Subject: Re: [PATCH 10/19] readahead: state based method

Wu Fengguang a ?crit :

> include/linux/fs.h | 8 +
>
> --- linux-2.6.15-rc2-mm1.orig/include/linux/fs.h
> +++ linux-2.6.15-rc2-mm1/include/linux/fs.h
> @@ -604,13 +604,19 @@ struct file_ra_state {
> unsigned long start; /* Current window */
> unsigned long size;
> unsigned long flags; /* ra flags RA_FLAG_xxx*/
> - unsigned long cache_hit; /* cache hit count*/
> + uint64_t cache_hit; /* cache hit count*/
> unsigned long prev_page; /* Cache last read() position */
> unsigned long ahead_start; /* Ahead window */
> unsigned long ahead_size;
> unsigned long ra_pages; /* Maximum readahead window */
> unsigned long mmap_hit; /* Cache hit stat for mmap accesses */
> unsigned long mmap_miss; /* Cache miss stat for mmap accesses */
> +
> + unsigned long age;
> + pgoff_t la_index;
> + pgoff_t ra_index;
> + pgoff_t lookahead_index;
> + pgoff_t readahead_index;
> };

Hum... This sizeof(struct file) increase seems quite large...

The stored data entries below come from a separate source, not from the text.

/-- R184: decode is checked first, then the operand's range, then the gate; only the first that applies is raised. -/
def Obligations.FaultConditionsAreCheckedInOrder : Prop :=
  (∀ (s : State) (p : Presentation s.config) (rest : List (Presentation s.config)),
    s.config.wf = true → s.pending = p :: rest → p.agent = .host → decode p.word = none →
    step s = .next ((s.latch p rest).faulting .illegalOp)) ∧
  (∀ (s : State) (dir : Direction),
    2 ^ s.config.stepW ≤ s.port.a.toNat ∨ 2 ^ s.config.tickW ≤ s.port.b.toNat →
    exec (.actSet dir) s = .next (s.faulting .illegalOp)) ∧
  (∀ (s : State) (pol : Polarity), s.config.timerMax < s.port.a.toNat →
    exec (.capEdge pol) s = .next (s.faulting .captureRange)) ∧
  (∀ (s : State) (dir : Direction),
    s.port.a.toNat < 2 ^ s.config.stepW → s.port.b.toNat < 2 ^ s.config.tickW → s.block.tickEn = false →
    exec (.actSet dir) s = .next (s.faulting .tickUninit))

/-- R10, R182: `step` is total on what the agents may present: it answers, with a fault or without, and a fault recorded
earlier stops nothing. -/
def Obligations.EveryAdmittedPresentationIsAnswered : Prop :=
  ∀ (s : State) (p : Presentation s.config) (rest : List (Presentation s.config)),
    s.config.wf = true → s.pending = p :: rest → p.agent.mayPresent p.word = true →
    ∃ (b : Block s.config) (r : Response s.config), step s = .next ((s.latch p rest).respond b r)

/-- A step takes exactly one presentation, gives exactly one response, writes the block, and leaves the configuration, the
presentations after it and the responses before it alone. That a step is one operation with one response is R10 and R51.
The form of the conclusion is the model's representation, no rule of the spec: the configuration carried in State
(notes/assumptions/1), the pending list (2), the operands still on the port after the step (3) and the list of responses
(9), each a DESIGN CHOICE. -/
def Obligations.EachStepTakesOnePresentation : Prop :=
  ∀ s t : State, step s = .next t →
    ∃ (p : Presentation s.config) (rest : List (Presentation s.config)) (b : Block s.config) (r : Response s.config),
      s.pending = p :: rest ∧
      t = { config := s.config, block := b, port := ⟨p.a, p.b, p.btnIn⟩, pending := rest, responses := r :: s.responses }

/-- R52, R186: whatever the agents have presented can be taken in every order, each order is a run of one step for each
presentation, and no step of it stops. An order is a pending list, the model's representation (notes/assumptions/2, DESIGN
CHOICE). -/
def Obligations.EveryInterleavingRuns : Prop :=
  ∀ (s : State) (order : List (Presentation s.config)),
    s.config.wf = true → (∀ p ∈ s.pending, p.wf = true) → order.Perm s.pending →
    ∃ t, stepN order.length { s with pending := order } = .next t ∧ t.pending = [] ∧
      t.responses.length = s.responses.length + s.pending.length

/-- R22's "written by" column: each field of the block is written only by the operations the table lists for it, and
`FAULT_CAUSE` only by an operation that faults. An operation writes nothing of the state but the block and one response. -/
def Obligations.FieldsAreWrittenOnlyByListedOperations : Prop :=
  ∀ (i : Instr) (s t : State), exec i s = .next t →
    ∃ (b : Block s.config) (r : Response s.config), t = s.respond b r ∧
      (i ∉ [.tick, .tickInit, .tickReset, .btnPoll] → b.tickCount = s.block.tickCount) ∧
      (i ≠ .tickInit → b.tickEn = s.block.tickEn) ∧
      (i ∉ [.capEdge .rising, .capEdge .falling] →
        b.capPhase = s.block.capPhase ∧ b.capPol = s.block.capPol ∧ b.capRiseTs = s.block.capRiseTs ∧
        b.capFallTs = s.block.capFallTs ∧ b.capPulseWidth = s.block.capPulseWidth) ∧
      (i ∉ [.btnEdge, .btnPoll] → b.dbPending = s.block.dbPending) ∧
      (i ≠ .btnEdge → b.dbPressTs = s.block.dbPressTs) ∧
      (i ∉ [.actSet .cw, .actSet .ccw, .actUpdate] →
        b.actSteps = s.block.actSteps ∧ b.actLastTs = s.block.actLastTs) ∧
      (i ∉ [.actSet .cw, .actSet .ccw] → b.actDir = s.block.actDir ∧ b.actInterval = s.block.actInterval) ∧
      (i ≠ .actUpdate → b.actPhase = s.block.actPhase ∧ b.phaseOut = s.block.phaseOut) ∧
      (b.faultCause = s.block.faultCause ∨ ∃ cause, r = .fault cause ∧ b = s.block.recordFault cause)

/-- R39: a field changes only under the agents that own or write it: the capture fields under CaptureIRQ, the actuator
and its output under the Host, `TICK_EN` under the Host; `DB_PENDING` is set under ButtonIRQ and cleared under the Host;
`DB_PRESS_TS` is written under ButtonIRQ; `TICK_COUNT` under TickIRQ or the Host. -/
def Obligations.FieldsChangeOnlyUnderTheirOwners : Prop :=
  ∀ (s t : State) (p : Presentation s.config) (rest : List (Presentation s.config)),
    s.pending = p :: rest → step s = .next t →
    (p.agent ≠ .captureIRQ → t.block.captureView = s.block.captureView) ∧
    (p.agent ≠ .host → t.block.actuatorView = s.block.actuatorView ∧ t.block.tickEn = s.block.tickEn) ∧
    (p.agent ∉ [.tickIRQ, .host] → t.block.tickCount.toNat = s.block.tickCount.toNat) ∧
    (p.agent ≠ .buttonIRQ → t.block.dbPressTs.toNat = s.block.dbPressTs.toNat) ∧
    (s.block.dbPending = false → t.block.dbPending = true → p.agent = .buttonIRQ) ∧
    (s.block.dbPending = true → t.block.dbPending = false → p.agent = .host)

/-- R71, R77, R38: operands an operation does not use are ignored, whatever their value. Only `CAP_EDGE` and `ACT_SET`
read A, only `ACT_SET` reads B, only `BTN_POLL` reads `BTN_IN`: with anything else on the port, the block and the response
are the same. -/
def Obligations.UnusedOperandsAreIgnored : Prop :=
  ∀ (i : Instr) (s t : State) (q : Port s.config), exec i s = .next t →
    (i ∈ [.capEdge .rising, .capEdge .falling, .actSet .cw, .actSet .ccw] → q.a = s.port.a) →
    (i ∈ [.actSet .cw, .actSet .ccw] → q.b = s.port.b) →
    (i = .btnPoll → q.btnIn = s.port.btnIn) →
    ∃ (b : Block s.config) (r : Response s.config), t = s.respond b r ∧
      exec i { s with port := q } = .next (State.respond { s with port := q } b r)

/-! ### Tick source (40_tick.md) -/

/-- R100. -/
def Obligations.TickCountsOncePerEventWhileGateOpen : Prop :=
  (∀ (agent : Agent) (w : OpWord), admission agent w = .operation .tick ↔ agent = .tickIRQ ∧ w = 0x00) ∧
  ∀ s : State,
    (s.block.tickEn = false → exec .tick s = .next (s.respond s.block .none)) ∧
    (s.block.tickEn = true → ∃ n : BitVec s.config.tickW,
      exec .tick s = .next (s.respond { s.block with tickCount := n } .none) ∧
      n.toNat = (s.block.tickCount.toNat + 1) % 2 ^ s.config.tickW ∧
      (s.block.tickCount.toNat = 2 ^ s.config.tickW - 1 → n = 0))

/-- R101: while the gate is closed, every operation that reads or writes `TICK_COUNT` raises `TICK_UNINIT` and does
nothing else; `TICK` and `TICK_INIT` are exempt; the paths of `BTN_POLL` and `ACT_UPDATE` that do not touch the counter
do not fault, and those that do are not reached (the invariant of R40). -/
def Obligations.ClosedGateFaultsCounterOperations : Prop :=
  ∀ s : State, s.block.tickEn = false →
    exec .tickNow s = .next (s.faulting .tickUninit) ∧
    exec .tickReset s = .next (s.faulting .tickUninit) ∧
    exec .btnEdge s = .next (s.faulting .tickUninit) ∧
    (s.block.dbPending = true → exec .btnPoll s = .next (s.faulting .tickUninit)) ∧
    (∀ dir, s.targetFits = true → exec (.actSet dir) s = .next (s.faulting .tickUninit)) ∧
    (s.block.actSteps ≠ 0 → exec .actUpdate s = .next (s.faulting .tickUninit)) ∧
    (∃ t, exec .tick s = .next t ∧ t.lastFault = none) ∧
    (∃ t, exec .tickInit s = .next t ∧ t.lastFault = none) ∧
    (s.block.dbPending = false → exec .btnPoll s = .next (s.respond s.block (.value 0))) ∧
    (s.block.actSteps = 0 → exec .actUpdate s = .next (s.respond s.block (.value 0))) ∧
    (s.Inv → s.block.dbPending = false ∧ s.block.actSteps = 0)

/-- R102, R103. -/
def Obligations.TickInitOpensTheGateOnce : Prop :=
  (∀ (agent : Agent) (w : OpWord), admission agent w = .operation .tickInit ↔ agent = .host ∧ w = 0x08) ∧
  ∀ s : State,
    (s.block.tickEn = false →
      exec .tickInit s = .next (s.respond { s.block with tickCount := 0, tickEn := true } .none)) ∧
    (s.block.tickEn = true → exec .tickInit s = .next (s.faulting .tickReinit))

/-- R104, R53. -/
def Obligations.TickNowAnswersTheWholeCount : Prop :=
  (∀ (agent : Agent) (w : OpWord), admission agent w = .operation .tickNow ↔ agent = .host ∧ w = 0x09) ∧
  ∀ s : State,
    (s.block.tickEn = true → ∃ v : BitVec s.config.opndW,
      exec .tickNow s = .next (s.respond s.block (.value v)) ∧ v.toNat = s.block.tickCount.toNat) ∧
    (s.block.tickEn = false → exec .tickNow s = .next (s.faulting .tickUninit))

/-- R106. -/
def Obligations.TickResetClearsOnlyTheCount : Prop :=
  (∀ (agent : Agent) (w : OpWord), admission agent w = .operation .tickReset ↔ agent = .host ∧ w = 0x0A) ∧
  ∀ s : State,
    (s.block.tickEn = true → exec .tickReset s = .next (s.respond { s.block with tickCount := 0 } .none)) ∧
    (s.block.tickEn = false → exec .tickReset s = .next (s.faulting .tickUninit))

/-- R105: between two `TICK_NOW` answers, with any interleaved operations that do not reset the counter, the count moves
by the number of `TICK` events, modulo 2^`TICK_W`; exactly, while it does not wrap; not at all, for none. -/
def Obligations.CountingLaw : Prop :=
  ∀ (s t u v : State) (n first second : Nat),
    s.nextIs .tickNow = true → step s = .next t → t.lastValue = some first →
    stepN n t = .next u → countAlong State.resetsCount n t = 0 →
    u.nextIs .tickNow = true → step u = .next v → v.lastValue = some second →
    second = (first + countAlong (State.nextIs .tick) n t) % 2 ^ s.config.tickW ∧
    (countAlong (State.nextIs .tick) n t < 2 ^ s.config.tickW - first →
      second = first + countAlong (State.nextIs .tick) n t) ∧
    (countAlong (State.nextIs .tick) n t = 0 → second = first)

/-- R107: once the gate is open it stays open, no operation raises `TICK_UNINIT`, the tick source's operations do not
fault, and only a second `TICK_INIT` raises `TICK_REINIT`. -/
def Obligations.TickSourceCannotFailOnceInitialised : Prop :=
  ∀ s t : State, step s = .next t → s.block.tickEn = true →
    t.block.tickEn = true ∧ t.lastFault ≠ some .tickUninit ∧
    (s.nextIs .tick = true ∨ s.nextIs .tickNow = true ∨ s.nextIs .tickReset = true → t.lastFault = none) ∧
    (t.lastFault = some .tickReinit ↔ s.nextIs .tickInit = true)

/-- R23: `TICK_COUNT` after any step, whatever the operation: its writers are exactly four. -/
def Obligations.TickCountHasExactlyFourWriters : Prop :=
  ∀ s t : State, step s = .next t →
    t.block.tickCount.toNat =
      if s.nextIs .tick = true ∧ s.block.tickEn = true then
        (s.block.tickCount.toNat + 1) % 2 ^ s.config.tickW
      else if (s.nextIs .tickInit = true ∧ s.block.tickEn = false) ∨
          (s.nextIs .tickReset = true ∧ s.block.tickEn = true) ∨ s.acceptsPress = true then 0
      else s.block.tickCount.toNat

/-- R24: `TICK_EN` is 0 after reset, only `TICK_INIT` sets it, no operation clears it, and while it is 0 no step but
`TICK_INIT` changes `TICK_COUNT`. -/
def Obligations.OnlyTickInitOpensTheGate : Prop :=
  (∀ (c : Config) (x : Drive) (ps : List (Presentation c)), (State.powerOn c x ps).block.tickEn = false) ∧
  ∀ s t : State, step s = .next t →
    (t.block.tickEn = true ↔ s.block.tickEn = true ∨ s.nextIs .tickInit = true) ∧
    (s.block.tickEn = false → s.nextIs .tickInit = false → t.block.tickCount.toNat = s.block.tickCount.toNat)

/-! ### Capture and distance (41_capture.md) -/

/-- R120: the range, then the polarity, then the phase. -/
def Obligations.CaptureEdgeChecksRangeThenPolarity : Prop :=
  (∀ (agent : Agent) (w : OpWord),
    (admission agent w = .operation (.capEdge .rising) ↔ agent = .captureIRQ ∧ w = 0x01) ∧
    (admission agent w = .operation (.capEdge .falling) ↔ agent = .captureIRQ ∧ w = 0x11)) ∧
  ∀ (s : State) (pol : Polarity),
    (s.config.timerMax < s.port.a.toNat → exec (.capEdge pol) s = .next (s.faulting .captureRange)) ∧
    (s.port.a.toNat ≤ s.config.timerMax → pol ≠ s.block.capPol →
      exec (.capEdge pol) s = .next (s.respond s.block .none)) ∧
    (s.port.a.toNat ≤ s.config.timerMax → pol = s.block.capPol → s.block.capPhase = .awaitingRise →
      exec (.capEdge pol) s = .next (s.respond (s.block.riseTransition s.sample) .none)) ∧
    (s.port.a.toNat ≤ s.config.timerMax → pol = s.block.capPol → s.block.capPhase = .awaitingFall →
      exec (.capEdge pol) s = .next (s.respond (s.block.fallTransition s.sample) .none))

/-- R121: the rising transition stores the sample and re-arms for a fall; the last measurement is kept. -/
def Obligations.RisingTransitionStoresTheSample : Prop :=
  ∀ s : State, s.config.wf = true → s.port.a.toNat ≤ s.config.timerMax →
    s.block.capPol = .rising → s.block.capPhase = .awaitingRise →
    ∃ n : BitVec s.config.timerW, n.toNat = s.port.a.toNat ∧
      exec (.capEdge .rising) s = .next (s.respond
        { s.block with capRiseTs := n, capPol := .falling, capPhase := .awaitingFall } .none)

/-- R122, R123: the falling transition stores the sample and the pulse width of the wrap formula, and re-arms for a rise.
The premise on `CAP_RISE_TS` is R40.5, an invariant of every run. -/
def Obligations.FallingTransitionStoresThePulseWidth : Prop :=
  ∀ s : State, s.config.wf = true → s.port.a.toNat ≤ s.config.timerMax →
    s.block.capPol = .falling → s.block.capPhase = .awaitingFall → s.block.capRiseTs.toNat ≤ s.config.timerMax →
    ∃ n width : BitVec s.config.timerW, n.toNat = s.port.a.toNat ∧
      exec (.capEdge .falling) s = .next (s.respond
        { s.block with capFallTs := n, capPulseWidth := width, capPol := .rising, capPhase := .awaitingRise } .none) ∧
      (s.block.capRiseTs.toNat ≤ n.toNat → width.toNat = n.toNat - s.block.capRiseTs.toNat) ∧
      (n.toNat < s.block.capRiseTs.toNat →
        width.toNat = (s.config.timerMax - s.block.capRiseTs.toNat) + n.toNat ∧ width.toNat ≤ s.config.timerMax - 1)

/-- R123, R124: a rise sample `r` captured in one step is paired with the first falling transition that follows, however
many other operations come between, and the width is the wrap formula's. -/
def Obligations.AFallIsMeasuredAgainstItsRise : Prop :=
  ∀ (s t u v : State) (n r f : Nat) (p : Presentation s.config) (q : Presentation u.config)
    (rest : List (Presentation s.config)) (rest' : List (Presentation u.config)),
    s.pending = p :: rest → s.nextIs (.capEdge .rising) = true → p.a.toNat = r → r ≤ s.config.timerMax →
    s.block.capPol = .rising → s.block.capPhase = .awaitingRise → step s = .next t →
    stepN n t = .next u → countAlong State.fallsNext n t = 0 →
    u.pending = q :: rest' → u.fallsNext = true → q.a.toNat = f → step u = .next v →
    v.block.capPulseWidth.toNat = (if r ≤ f then f - r else (s.config.timerMax - r) + f) ∧
    v.block.capPhase = .awaitingRise ∧ v.block.capPol = .rising

/-- R124: with no falling transition, the machine stays AwaitingFall with its rise sample and its last measurement,
through any number of other operations: no timeout, and no rising transition re-arms it. -/
def Obligations.MissingEchoLeavesTheMachineAwaitingFall : Prop :=
  ∀ (s t : State) (n : Nat), s.block.capPhase = .awaitingFall → s.block.capPol = .falling →
    stepN n s = .next t → countAlong State.fallsNext n s = 0 →
    t.block.captureView = s.block.captureView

Have you ever considered to change struct file so that file_ra_state is not
embedded, but dynamically allocated (or other strategy) for regular files ?

I mean, sockets, pipes cannot readahead... And some machines use far more
sockets than regular files.

I wrote such a patch in the past I could resend...

Eric

2005-11-25 15:31:48

by Eric Dumazet

[permalink] [raw]

Subject: Re: [PATCH 10/19] readahead: state based method

Eric Dumazet a ?crit :

> Hum... This sizeof(struct file) increase seems quite large...
>
> Have you ever considered to change struct file so that file_ra_state is
> not embedded, but dynamically allocated (or other strategy) for regular
> files ?
>
> I mean, sockets, pipes cannot readahead... And some machines use far
> more sockets than regular files.
>
> I wrote such a patch in the past I could resend...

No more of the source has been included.